Display: 19" led, ~3k graphics card


----------



## saswat23 (Jun 28, 2013)

That depends on your PC specs. 
But generally:  
600VA gives around 12 mins 
800VA gives around 20 mins 
1KVA gives around 40-45 mins


----------



## Chaitanya (Jun 28, 2013)

It mainly depends on your battery..


----------



## baiju (Jun 28, 2013)

Backup depends on the battery capacity. Go for UPS with external battery.


----------



## avinandan012 (Jun 28, 2013)

@op please post full PC configuration.
a PC with typical load of around 180W-200W the APC1100VA(660W) will give about around 20mins.

PC load depends on PSU quality.
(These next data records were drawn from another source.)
/-- A flow beyond its registers (R251, R254, R255, R330): its own rank, its tokens, its queue, the end of quarantine, the
instant of its CREATE, the port it sends on and its rank there, the departure instant from which it sends again, the
one from which it is back on its own port, a MODIFY that waits with its instant, the instant of a DELETE, its observation,
and the addresses of its original port where it moved to a standby (R269). -/
structure Flow where
  rank : Nat
  sh : Shp
  queue : List QPkt
  quarEnd : Nat
  since : Nat
  port : Nat
  prank : Nat
  resume : Nat
  back : Option Nat
  pend : Option (Nat × Tbl Nat)
  del : Option Nat
  obs : Obs
  obsSeq : Nat
  addr : Option (Nat × Nat × Nat)
  deriving DecidableEq, Repr

def Flow.init : Flow := ⟨0, ⟨0, 0, 0⟩, [], 0, 0, 0, 0, 0, none, none, none, Obs.init, 0, none⟩

/-! ## Lanes (R325 to R345) -/

/-- A lane beyond its registers: whether the PCS of the port that starts here reports link_status FAIL (R329), since when
the port has been clear of every cause of being down, since when the lane has held lock and sync (R338), the
table entry from which its settings come (R341), and the state of its transmitter, as `Out.laneTx` gives it (R333, R344). -/
structure LaneSt where
  fail : Bool
  clear : Option Nat
  okAt : Option Nat
  entry : Nat
  tx : Nat
  deriving DecidableEq, Repr

def LaneSt.init : LaneSt := ⟨false, none, none, 0, 0⟩

/-- The legacy link (R334 to R339): whether the device's WIDTH and the peer's are out, the pair they name, the instant of
the failure, whether XOFF is in force, the frames that wait (departure instant, channel, bytes), the frame sent last with the
instant at which it ends, and the instant from which frames may go. -/
structure LegSt where
  sent : Option Nat
  rcvd : Option Nat
  failAt : Nat
  xoff : Bool
  queue : List (Nat × Nat × List Byte)
  last : Option ((Nat × Nat × List Byte) × Nat)
  openAt : Nat
  deriving DecidableEq, Repr

def LegSt.init : LegSt := ⟨none, none, 0, false, [], none, 0⟩

/-! ## Memory ports (R304 to R324) -/

/-- A read that waits at its port while a drain is in progress (R312, R313): its requester, the descriptor of a decode engine's, its
address and length, and the errors of its codewords. -/
structure WaitRead where
  q : Nat
  desc : Nat
  addr : Nat
  len : Nat
  errs : List Nat
  deriving DecidableEq, Repr

/-- A memory port beyond its registers (R311 to R321): queued writes as codeword address and requester, oldest first; the codewords
among them that were poisoned when a part write read them; the reads that wait for the end of a drain, oldest first; the bank and
row of the drain's last write; the watermark at which a drain in progress ends; the refresh debt in eighths of an all-bank refresh; requesters in panic and
the need level last seen of each; the open row per bank; corrupted codewords (first symbol and count, R481);
corrected codewords counted in a TB second; the start of a retraining sequence; the instants of the last forced refresh
and the last retraining step; and when a port that MEM_PORT_LOST told of tries again. -/
structure MpSt where
  queue : List (Nat × Nat)
  dirty : List Nat
  reads : List WaitRead
  lastRow : Option (Nat × Nat)
  drain : Option Nat
  owed : Nat
  panic : List Nat
  need : Tbl Nat
  rows : Tbl Nat
  bad : Tbl (Nat × Nat)
  ceSec : Nat × Nat
  since : Option Nat
  forcedAt : Option Nat
  stepAt : Option Nat
  next : Option Nat
  deriving DecidableEq, Repr

def MpSt.init : MpSt :=
  { queue := [], dirty := [], reads := [], lastRow := none, drain := none, owed := 0, panic := [], need := [], rows := [], bad := [], ceSec := (0, 0), since := none,
    forcedAt := none, stepAt := none, next := none }

/-- A Culm target (R288 to R297), or the arbiter of a Stolon link direction (R300): grants since the last longest-waiting
grant, the credit counters by requester, the grants each used in the window, pending requests (requester, beats, cycle
asserted), the owner with its beats and the cycle of its grant, the flits of credit per class that a link holds beside
the 256 of its training, the requests withdrawn by a mask (requester, beats), the revoked grants in a row of each requester's
operation, and the last cycle the target has seen. -/
structure Arb where
  c : Nat
  credit : Tbl Int
  used : Tbl Nat
  reqs : List (Nat × Nat × Nat)
  owner : Option (Nat × Nat × Nat)
  flits : Tbl Nat
  back : List (Nat × Nat)
  fails : Tbl Nat
  seen : Nat
  deriving DecidableEq, Repr

def Arb.init : Arb := ⟨0, [], [], [], none, [], [], [], 0⟩

/-! ## Protection (R264 to R287) -/

/-- A mirror record as the standby holds it (R270, R271): its fields in the order of R271's table, and its validity. -/
structure MirRec where
  seq : Nat
  gen : Nat
  kind : Nat
  fields : List Int
  ok : Bool
  deriving DecidableEq, Repr

/-- What the standby holds of a protected rendition (R270, R280): the two records, the emission word (EMIT_SEQ,
CH_GEN), the DU copies, and the slices of those that have arrived whole. -/
structure Mirror where
  rec0 : Option MirRec
  rec1 : Option MirRec
  emit : Option (Nat × Nat)
  dus : List Du
  got : List Nat
  deriving DecidableEq, Repr

def Mirror.init : Mirror := ⟨none, none, none, [], []⟩

/-- A slot of a protection group (R273 to R286), key group × 2 + slot: the declaration that waits for its grant, with cause
and instant; since when the returning region is READY; the instant at which a revert was scheduled, and the channels whose
handover record is written; whether it is a SWITCH; the instant of a declaration whose first resumed packet has not left;
and when the take-over was complete. -/
structure PgSlot where
  declared : Option (Nat × Nat)
  readySince : Option Nat
  revert : Option Nat
  handed : List Nat
  swit : Bool
  takeAt : Option Nat
  doneAt : Option Nat
  deriving DecidableEq, Repr

def PgSlot.init : PgSlot := ⟨none, none, none, [], false, none, none⟩

end Sys2Proof.Machine
end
Same config with a platinum grade PSU will give more backup time than a bronze one.

Then there is efficiency of the UPS itself. Look closely most PSU efficiency ratings are at 50% load.

I would say if you have money go for those home UPSs with those heavy batteries 800VA with 200Ah will be around 12-13K. 
And if you want professional grade backup contact APC. 1500VA + batteries for 800W load for 4hrs costs around Rs. 20K+ and you get APC onsite warranty.
These(1500VA and above) are ready for continuous operation without environment control.

Cause the output transistors of lower W models are not intended to run long times at load like 1hr or more. Server grade UPSs with extra battery packs costs higher cause they use high grade(W and temperature) output transistors.


----------



## harshilsharma63 (Jun 29, 2013)

It not just about the backup time, the UPS should be able to deliver enough wattage for the pc and for this, you need to mention the full config.


----------



## Chaitanya (Jun 29, 2013)

avinandan012 said:


> Cause the output transistors of lower W models are not intended to run long times at load like 1hr or more. Server grade UPSs with extra battery packs costs higher cause they use high grade(W and temperature) output transistors.



Hmmm...
Never thought about that, good point


----------